> **Work required**:
Please write out, exactly as given, every line of the entries below up to and including the line with "theorem step_placeResponse (f".

*-*-*

theorem placeWord_command {nbits w : Nat} {i : Instr} {op : BitVec 3} {arg : Int} (s : State)
    (h : decodeTableWord nbits w = some i) (hi : portOf i = some (op, arg)) :
    placeWord nbits w s = placeCommand op arg s := by
  simp [placeWord, h, hi]

theorem placeWord_response {nbits w : Nat} {i : Instr} (s : State)
    (h : decodeTableWord nbits w = some i) (hi : portOf i = none) :
    placeWord nbits w s = placeResponse (tableFrame nbits w) s := by
  simp [placeWord, h, hi]

/-- A placed command word is the one that is issued. -/
theorem step_placeCommand {op : BitVec 3} {arg : Int} {i : Instr} (s : State) (h : decodePort op arg = .ok i) :
    step (placeCommand op arg s) = exec i { s with phase := .idle } := by
  have he : enabled (placeCommand op arg s).phase (.cmdIssue op arg) = true := by simp [placeCommand, enabled]
  rw [step_head (rest := s.pending) rfl he]
  simp [perform, cmdIssue, h, placeCommand]

/-- The state in which a placed response is parsed: its ninth byte has been taken. -/
def afterPlacedResponse (f : Frame) (s : State) : State :=
  storeByte f[8] { placeResponse f s with pending := s.pending } (by decide : 8 < 9)

/-- The nine bytes received are the nine bytes placed. -/
theorem received_afterPlacedResponse (f : Frame) (s : State) : received (afterPlacedResponse f s) = f.toList := by
  have hrxb : (afterPlacedResponse f s).rxb = f := by
    ext k hk
    interval_cases k <;> rfl
  rw [received, hrxb]
  exact List.take_of_length_le (by simp [afterPlacedResponse, placeResponse])

/-- After a placed response the next step delivers its last byte and finishes (R166). -/
theorem step_placeResponse (f : Frame) (s : State) :
    step (placeResponse f s) = finish (afterPlacedResponse f s) := by
  rw [step_head (e := .rxByte f[8]) (rest := s.pending) rfl rfl]
  exact rxByte_ninth (s := { placeResponse f s with pending := s.pending }) f[8] (by decide : 8 < 9) rfl

theorem finish_of_decodeResponse {s : State} {i : Instr} (h : decodeResponse (received s) = .ok i) :
    finish s = exec i s := by
  simp [finish, h]

/-- Settles O33: a command is first on the port of an idle block, and of a response the last byte is first in line. -/
theorem stepRunsPlacedWord : Obligations.StepRunsPlacedWord := by
  intro s nbits w i h
  constructor
  · intro hi
    obtain ⟨⟨op, arg⟩, hport⟩ := Option.ne_none_iff_exists'.mp hi
    rw [State.withFetchWord, placeWord_command s h hport]
    exact step_placeCommand s (decodePort_of_portOf hport)
  · intro hi
    have hr : decodeResponse (received (afterPlacedResponse (tableFrame nbits w) s)) = .ok i := by
      rw [received_afterPlacedResponse]
      exact decodeResponse_tableFrame h hi
    refine ⟨afterPlacedResponse (tableFrame nbits w) s, rfl, rfl, rfl, rfl, hr, ?_⟩
    rw [State.withFetchWord, placeWord_response s h hi, step_placeResponse]
    exact finish_of_decodeResponse hr

/-! ### What is sent and what is held -/

/-- The index of the byte that `sendByte` hands over is the count before it, one less than the count after. -/
theorem sendByte_next (s : State) (hn : s.txi.val < 9) :
    ∃ n : Fin 9, s.txi = n.castSucc ∧ (sendByte s hn).txi = n.succ ∧
      (sendByte s hn).txStream = s.txStream ++ [s.txf[n]] :=
  ⟨⟨s.txi.val, hn⟩, rfl, rfl, rfl⟩

/-- Settles O38: of all events `TxByte` alone puts a byte on the stream, in phase `TX`. -/
theorem onlyTheNextByteIsSent : Obligations.OnlyTheNextByteIsSent := by
  intro s t ht hne
  rcases step_cases ht with ⟨-, rfl⟩ | ⟨e, rest, htake, he, hp⟩
  · exact absurd rfl hne
  · obtain ⟨-, -, -, -, -, -, -, hstream⟩ := registersHaveTheirWriters s t e rest htake ht
    obtain rfl := hstream hne
    obtain ⟨hn, hc⟩ := txByte_cases hp
    refine ⟨by simpa [enabled] using he, ?_⟩
    have hsent := sendByte_next { s with pending := rest } hn
    rcases hc with ⟨-, rfl⟩ | ⟨-, -, rfl⟩ | ⟨-, -, rfl⟩
    · exact hsent
    · exact hsent
    · exact hsent

/-- In `IDLE` only a command and Reset are enabled (R160). -/
theorem enabled_idle_eq_false {e : Event} (hc : e.isCommand = false) (hr : e ≠ .reset) :
    enabled .idle e = false := by
  cases e with
  | cmdIssue op arg => simp [Event.isCommand] at hc
  | reset => exact absurd rfl hr
  | txByte | txFail | rxByte b | rxTimeout | rxFail => rfl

*-*-*

> **Reply to the exercise**:
theorem placeWord_command {nbits w : Nat} {i : Instr} {op : BitVec 3} {arg : Int} (s : State)
    (h : decodeTableWord nbits w = some i) (hi : portOf i = some (op, arg)) :
    placeWord nbits w s = placeCommand op arg s := by
  simp [placeWord, h, hi]

theorem placeWord_response {nbits w : Nat} {i : Instr} (s : State)
    (h : decodeTableWord nbits w = some i) (hi : portOf i = none) :
    placeWord nbits w s = placeResponse (tableFrame nbits w) s := by
  simp [placeWord, h, hi]

/-- A placed command word is the one that is issued. -/
theorem step_placeCommand {op : BitVec 3} {arg : Int} {i : Instr} (s : State) (h : decodePort op arg = .ok i) :
    step (placeCommand op arg s) = exec i { s with phase := .idle } := by
  have he : enabled (placeCommand op arg s).phase (.cmdIssue op arg) = true := by simp [placeCommand, enabled]
  rw [step_head (rest := s.pending) rfl he]
  simp [perform, cmdIssue, h, placeCommand]

/-- The state in which a placed response is parsed: its ninth byte has been taken. -/
def afterPlacedResponse (f : Frame) (s : State) : State :=
  storeByte f[8] { placeResponse f s with pending := s.pending } (by decide : 8 < 9)

/-- The nine bytes received are the nine bytes placed. -/
theorem received_afterPlacedResponse (f : Frame) (s : State) : received (afterPlacedResponse f s) = f.toList := by
  have hrxb : (afterPlacedResponse f s).rxb = f := by
    ext k hk
    interval_cases k <;> rfl
  rw [received, hrxb]
  exact List.take_of_length_le (by simp [afterPlacedResponse, placeResponse])

/-- After a placed response the next step delivers its last byte and finishes (R166). -/
theorem step_placeResponse (f : Frame) (s : State) :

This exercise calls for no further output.